Not to speak out against this injustice would not only be wrong. It would ignore the threat it poses to us all

Racism is a uniquely reactionary ideology, used to justify the greatest crimes in history – the slave trade, the extermination of all original inhabitants of the Caribbean, the elimination of every native inhabitant of Tasmania, apartheid. The Holocaust was the ultimate, "industrialised" expression of racist barbarity.

Racism serves as the cutting edge of the most reactionary movements. An ideology that starts by declaring one human being inferior to another is the slope whose end is at Auschwitz. That is why I detest racism.

No serious commentator has argued that my comments to an Evening Standard reporter outside City Hall last month were anti-Semitic. So I am glad that Henry Grunwald, president of the Board of Deputies of British Jews, accepted on these pages that "Ken is sincere when he states that he regards the Holocaust as the worst crime of the last century".

The contribution of Jewish people to human civilisation and culture is unexcelled and extraordinary. You only have to think of giants such as Einstein, Freud and Marx to realise that human civilisation would be unrecognisably diminished without the achievements of the Jewish people. The same goes for the Jewish contribution to London today.

As mayor, I have pressed for police action over anti-semitic attacks at the highest level, and my administration has backed a series of initiatives of importance to the Jewish community, including hosting the Anne Frank exhibition at City Hall and measures to ensure the go-ahead for the north London eruv.
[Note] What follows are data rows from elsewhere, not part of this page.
theorem countTier_keeps {s₀ s : State} {i n : Nat} (hk : State.Keeps s₀ s) : State.Keeps s₀ (countTier s i n) := by
  unfold countTier
  repeat' first
    | with_reducible
        first
          | assumption | refine count_keeps ?_
    | dsimp only
    | split

theorem trPush_keeps {s₀ s : State} {n : Nat} {r : ObsRec} {forced : Bool} (hk : State.Keeps s₀ s) : State.Keeps s₀
    (trPush s n r forced) := by
  unfold trPush
  repeat' first
    | with_reducible
        first
          | assumption | refine stickyCore_keeps ?_ | refine State.setTrBuf_keeps ?_ | refine State.satFld_keeps ?_
          | refine State.setBit_keeps ?_ | refine keeps_ite_else ?_ (fun _ => ?_)
    | dsimp only
    | split

theorem freezeBuf_keeps {s₀ : State} {causes : Nat} {s : State} {n : Nat} (hk : State.Keeps s₀ s) : State.Keeps s₀
    (freezeBuf causes s n) := by
  unfold freezeBuf
  repeat' first
    | with_reducible
        first
          | assumption | refine bufRec_keeps ?_ | refine trPush_keeps ?_ | refine State.setTrBuf_keeps ?_
          | refine State.setBit_keeps ?_ | refine keeps_ite_else ?_ (fun _ => ?_) | refine keeps_ite_fst ?_ ?_
    | dsimp only
    | split

theorem snapCounters_keeps {s₀ : State} {s : State} (hk : State.Keeps s₀ s) : State.Keeps s₀ (snapCounters s) := by
  unfold snapCounters
  repeat' first
    | with_reducible
        first
          | assumption | refine State.setReg_keeps ?_ | refine keeps_foldl ?_ (fun _ _ _ => ?_)
          | refine keeps_foldl_fst ?_ (fun _ _ _ => ?_)
    | dsimp only
    | split

theorem freezeNow_keeps {s₀ s : State} {causes : Nat} (hk : State.Keeps s₀ s) : State.Keeps s₀ (freezeNow s causes) :=
    by
  unfold freezeNow
  repeat' first
    | with_reducible
        first
          | assumption | refine raiseCore_keeps ?_ | refine freezeBuf_keeps ?_ | refine State.setBit_keeps ?_
          | refine snapCounters_keeps ?_ | refine State.setReg_keeps ?_ | refine keeps_ite_else ?_ (fun _ => ?_)
          | refine keeps_foldl ?_ (fun _ _ _ => ?_) | refine keeps_foldl_fst ?_ (fun _ _ _ => ?_)
    | refine keeps_mk ?_; with_reducible
        first
          | assumption | refine raiseCore_keeps ?_ | refine freezeBuf_keeps ?_ | refine State.setBit_keeps ?_
          | refine snapCounters_keeps ?_ | refine State.setReg_keeps ?_ | refine keeps_ite_else ?_ (fun _ => ?_)
          | refine keeps_foldl ?_ (fun _ _ _ => ?_) | refine keeps_foldl_fst ?_ (fun _ _ _ => ?_)
    | dsimp only
    | split

theorem freezeCause_keeps {s₀ s : State} {i : Nat} (hk : State.Keeps s₀ s) : State.Keeps s₀ (freezeCause s i) := by
  unfold freezeCause
  repeat' first
    | with_reducible
        first
          | assumption | refine freezeNow_keeps ?_ | refine keeps_ite_else ?_ (fun _ => ?_)
    | dsimp only
    | split

theorem freezeRisen_keeps {s₀ before s : State} (hk : State.Keeps s₀ s) : State.Keeps s₀ (freezeRisen before s) := by
  unfold freezeRisen
  repeat' first
    | with_reducible
        first
          | assumption | refine freezeNow_keeps ?_ | refine keeps_ite_else ?_ (fun _ => ?_)
    | dsimp only
    | split

theorem lerPush_keeps {s₀ s : State} {r : ObsRec} (hk : State.Keeps s₀ s) : State.Keeps s₀ (lerPush s r) := by
  unfold lerPush
  repeat' first
    | with_reducible
        first
          | assumption | refine keeps_ite_else ?_ (fun _ => ?_)
    | refine keeps_mk ?_; with_reducible
        first
          | assumption | refine keeps_ite_else ?_ (fun _ => ?_)
    | dsimp only
    | split

theorem obsPush_keeps {s₀ s : State} {r : ObsRec} (hk : State.Keeps s₀ s) : State.Keeps s₀ (obsPush s r) := by
  unfold obsPush
  repeat' first
    | with_reducible
        first
          | assumption | refine lerPush_keeps ?_ | refine freezeRisen_keeps ?_ | refine trPush_keeps ?_
          | refine keeps_ite_else ?_ (fun _ => ?_)
    | dsimp only
    | split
Throughout the 1970s, I worked happily with the Board of Deputies in campaigns against the National Front. Problems began when, as leader of the Greater London Council, I rejected the board's request that I should fund only Jewish organisations that it approved of. The Board of Deputies was unhappy that I funded Jewish organisations campaigning for gay rights and others that disagreed with policies of the Israeli government.

Relations with the board took a dramatic turn for the worse when I opposed Israel's illegal invasion of Lebanon, culminating in the massacres at the Palestinian camps of Sabra and Shatila. The board also opposed my involvement in the successful campaign in 1982 to convince the Labour party to recognise the PLO as the legitimate voice of the Palestinian people.

The fundamental issue on which we differ, as Henry Grunwald knows, is not anti-semitism – which my administration has fought tooth and nail – but the policies of successive Israeli governments.

To avoid manufactured misunderstandings, the policies of Israeli governments are not analogous to Nazism. They do not aim at the systematic extermination of the Palestinian people, in the way Nazism sought the annihilation of the Jews.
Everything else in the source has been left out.